● What is needed:
Print every line of the listing below, starting with the line that holds "Fields).x.toNat := by decide" and going on through the line that holds "theorem test_witness_PackedElementsAreSeparate : allClear", both included, and print nothing else.

'''

-- ==== Sys2Proof/Tests/Slice0.lean ====
section
/-!
SUPPORT. Tests: what the well-formedness checks refuse, words written out from the encoding tables, one step of
instructions whose results the spec works out, and for every statement states and operands that meet its hypotheses.
-/
namespace Sys2Proof.Tests
open Sys2Proof Sys2Proof.Machine

/-! ## A small machine -/

/-- Fibre 0 of the one team of the launch that `withFetchWord` places. -/
def fib0 : FibreRef := { team := { seq := 1, idx := 0 }, gid := 0, fid := 0 }

/-- That fibre is about to execute an instruction. -/
def small : State := { State.reset.withFetchWord 32 0x10 with cur := some fib0, agenda := [] }

def withFibre (f : Fibre → Fibre) : State := small.modFibre fib0 f
def withTeam (f : Team → Team) : State := small.modTeam fib0.team f
def withKernel (f : Kernel → Kernel) : State := small.modLaunch 1 fun l => { l with kernel := f l.kernel }
/-- The running split with other threads. -/
def withThreads (m : Mask) : State := withFibre fun f => { f with splits := f.splits.map fun x => { x with mask := m } }

/-- An extended word whose fields are zero. -/
def blank : Fields := { shortWord false false 0 0 0 with form := .ext }
def blankU : Fields := { blank with u := true }

/-- Virtual addresses from 2^48 on lie in HBM of package 4, behind port 0. -/
def peered : State := { small.modPort 0 (fun p => { p with up := true, keyed := true }) with
  mem := putAll 0 small.mem (fetchRoot * 4096 + 8) (bytesLE (0xDF + 2 ^ 46 + 2 ^ 54 + 2 ^ 58) 8) }
/-- Every fibre names such an address: in registers 0 and 1 of its threads, and in s0. -/
def toPeer : State := peered.modFibre fib0 fun f => { f with v := (List.range 16).map fun t => (64 + t, 0x10000), s := [(0, 2 ^ 48)] }
/-- Virtual addresses from 2^48 on lie on a STRONG page, of HBM here and of package 4, whose class moves to another
port; the fibre's vector registers 0 and 1 and s0 name them. -/
def strongAt (leaf : Nat) (s : State) : State :=
  { s with mem := putAll 0 s.mem (fetchRoot * 4096 + 8) (bytesLE (0xDF + 2 ^ 56 + 2 ^ 62 + leaf) 8) }.modFibre fib0 fun f =>
    { f with v := (List.range 16).map fun t => (64 + t, 0x10000), s := [(0, 2 ^ 48)] }
def strong : State := strongAt 0 small
def strongPeer : State := { (strongAt (2 ^ 46 + 2 ^ 54 + 2 ^ 58) small).modPort 0 (fun p => { p with up := true, keyed := true }) with
  stalled := [{ cls := 0, port := 5 }] }
/-- A line of core 0 is on its way to a peer by a port that is down. -/
def sent (s : State) : State := s.modCore 0 fun k => { k with flight := [{ loc := 2 ^ 64, entered := 0, age := 0, port := some 5 }] }
/-- The class of that line moves to another port. -/
def moving (s : State) : State := { s with stalled := [{ cls := 0, port := 5 }] }

/-- Nothing keeps an instruction from its effect at s, and its context and state meet p. -/
def meets (s : State) (i : Instr) (p : Ctx → State → Bool) : Bool :=
  match s.clear i with
  | some c => p c (s.begun c)
  | none => false

/-- Nothing keeps any of the instructions from its effect. -/
def allClear (s : State) (l : List Instr) : Bool := l.all fun i => (s.clear i).isSome

/-! ## Hypotheses of the statements are met: arithmetic -/

theorem test_witness_IntegerArithmeticGivesRes : allClear small
    [.iadd blank, .isub blank, .imul blank, .imulh blank, .imad blank, .imin blank, .imax blank, .isad blank, .iabs blank,
     .iabsShort 0 0 false false, .ineg blank, .inegShort 0 0 true true, .iadd { blank with m := 8 }] = true ∧
    (∀ i ∈ [Instr.imulh blank, .imin blank, .imax blank], i.wf = true) := by decide

theorem test_witness_CarryChainsAndDivision : allClear small [.iaddc blank, .isubb blankU, .idiv blank, .irem blankU] = true := by
  decide

theorem test_witness_WideMultiplyCompareAndAddress : allClear small
    [.imadw blank, .icmp blank, .icmp { blank with f := 5 }, .lea { blank with form := .extLit, lit := 0x40 }] = true := by decide

theorem test_witness_LogicAndShiftsWorkOnTheWidth :
    allClear small [.and blank, .or blank, .xor blank, .andn blank, .bmix { blank with x := 0xE8 }, .shl blank, .shr blank,
      .sar blank, .rot blank, .fshl blank, .fshr blank] = true ∧
    (Instr.bmix { blank with x := 255 }).wf = true ∧ 256 ≤ ({ blank with x := 256 } : Fields).x.toNat := by decide

theorem test_witness_FieldsCountsAndBytes : allClear small
    [.bfx blank, .bfi blank, .popc blank, .popcShort 0 0 false false, .clz blank, .clzShort 0 0 false false, .ctz blank,
     .ctzShort 0 0 false false, .brev blank, .brevShort 0 0 false false, .bperm blank] = true := by decide

theorem test_witness_PackedElementsAreSeparate : allClear small
    [.iadd2 blank, .isub2 blank, .imin2 blank, .imax2 blank, .icmp2 blank, .icmp2 { blankU with f := 5 }] = true := by decide

theorem test_witness_TrellisStepKeepsTheBetterPath : allClear small [.iacs2 blank] = true ∧ (Instr.iacs2 blank).wf = true ∧
    ({ blank with m := 64 } : Fields).m.getLsbD 6 = true := by decide

theorem test_witness_FloatArithmeticFixedLatency : allClear small
    [.fadd blank, .fsub blank, .fmul blank, .ffma blank, .fmin blank, .fmax blank, .frnd blank, .dadd blank, .dsub blank,
     .dmul blank, .dfma blank, .dmin blank, .dmax blank, .drnd blank, .fadd2 blank, .fmul2 blank, .ffma2 blank, .fmin2 blank,
     .fmax2 blank] = true ∧
    ([fp32, fp64, bf16].all fun f => f.low == 0 && !f.e4m3 && decide (f.infinity true < 2 ^ (f.fb + f.eb + 1))) = true := by decide

theorem test_witness_FloatComparesAndVariableLatency : allClear small
    [.fcmp blank, .dcmp blank, .fclass blank, .dclass blank, .fdiv blank, .frcp blank, .frcpShort 0 0 false false, .fsqrt blank,
     .fsqrtShort 0 0 false false, .ddiv blank, .drcp blank, .drcpShort 0 0 false false, .dsqrt blank,
     .dsqrtShort 0 0 false false, .frsq blank, .frsqShort 0 0 false false, .fex2 blank, .fex2Short 0 0 false false, .flg2 blank,
     .flg2Short 0 0 false false, .fsin blank, .fsinShort 0 0 false false, .fcos blank, .fcosShort 0 0 false false] = true := by
  decide

/-- Values of each kind that its clauses name: the last condition; a signalling NaN, both infinities, both zeros, −1.0 and
4.0 of FP32; for FEX2 the first result that overflows and the exponents at the ends of its exact ones. -/
theorem test_witness_FloatComparesAndVariableLatency_values :
    13 < 14 ∧ fp32.value 0x7F800001 = .nan true ∧ fp32.value 0x7F800000 = .inf false ∧ fp32.value 0xFF800000 = .inf true ∧
    fp32.value 0 = .fin false 0 (-149) ∧ fp32.value 0x80000000 = .fin true 0 (-149) ∧
    fp32.value 0xBF800000 = .fin true (2 ^ 23) (-23) ∧ (fp32.value 0x40800000 = .fin false (2 ^ 23) (-21) ∧ (-21 : Int) + 23 = 2 * 1) ∧
    (fp32.value 0x43000000 = .fin false (2 ^ 23) (-16) ∧ 128 * 2 ^ 16 ≤ 2 ^ 23 * 2 ^ 0) ∧
    (fp32.value 0x42FE0000 = .fin false 0xFE0000 (-17) ∧ (0xFE0000 : Int) * 2 ^ 0 = 127 * 2 ^ 17) ∧
    (fp32.value 0xC3150000 = .fin true 0x950000 (-16) ∧ -(0x950000 : Int) * 2 ^ 0 = -149 * 2 ^ 16) := by decide

/-- The greatest finite value of each format, and zero. -/
theorem test_witness_RoundingFollowsTheModes :
    ([(fp64, 0x7FEFFFFFFFFFFFFF), (fp32, 0x7F7FFFFF), (bf16, 0x7F7F), (fp16, 0x7BFF), (e4m3, 0x7E), (e5m2, 0x7B), (e8m10, 0)].all
      fun p => decide (p.2 < 2 ^ (p.1.low + p.1.fb + p.1.eb + 1)) && p.2 % 2 ^ p.1.low == 0 &&
        match p.1.value p.2 with
        | .fin _ _ _ => true
        | _ => false) = true := by decide

/-- Types of each kind: FP16 and E5M2, the first and the last format; I8 and I2, the first and the last integer. -/
theorem test_witness_ConversionsAndTernary : allClear small [.cvt blank, .tripck blank, .triunp blank] = true ∧
    fmtOf 8 = some fp16 ∧ fmtOf 14 = some e5m2 ∧ (fmtOf 0 = none ∧ intOf 0 = some (true, 8)) ∧
    (fmtOf 20 = none ∧ intOf 20 = some (true, 2)) := by decide

theorem test_witness_MovesAndPredicates : allClear small
    [.mov blank, .movShort 0 0 false false, .movi { blank with form := .extLit }, .sel blank, .sel blankU, .pmix blank,
     .pset blank, .pget blank, .pcol blank, .pcol { blank with f := 4 }] = true := by decide

theorem test_witness_ThreadsExchangeAndFold : allClear small
    [.gswz blank, .gswz { blank with f := 4, m := 4 }, .rdth { blank with m := 0x80 }, .wrth { blank with m := 0x80 },
     .gred { blank with m := 2 }, .gred { blank with m := 11 }, .gscan { blank with m := 10, f := 8 }] = true ∧
    fmtOf 10 = some fp32 ∧ (fmtOf 7 = none ∧ intOf 7 = some (false, 64) ∧ 2 ^ 64 - 1 < 2 ^ 64) := by decide

/-! ## Control and system instructions -/

theorem test_witness_ControlInstructionsComplete : allClear small
    [.nop blank, .nopShort true true, .yield blankU, .yieldShort false, .exit blank, .exitShort true, .call blankU, .ret blankU,
     .retShort 0 false, .fprio blankU, .fprioImmShort 15 false, .fprioRegShort 0 false] = true := by decide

'''

● Solution for this task:
    (Instr.bmix { blank with x := 255 }).wf = true ∧ 256 ≤ ({ blank with x := 256 } : Fields).x.toNat := by decide

theorem test_witness_FieldsCountsAndBytes : allClear small
    [.bfx blank, .bfi blank, .popc blank, .popcShort 0 0 false false, .clz blank, .clzShort 0 0 false false, .ctz blank,
     .ctzShort 0 0 false false, .brev blank, .brevShort 0 0 false false, .bperm blank] = true := by decide

theorem test_witness_PackedElementsAreSeparate : allClear small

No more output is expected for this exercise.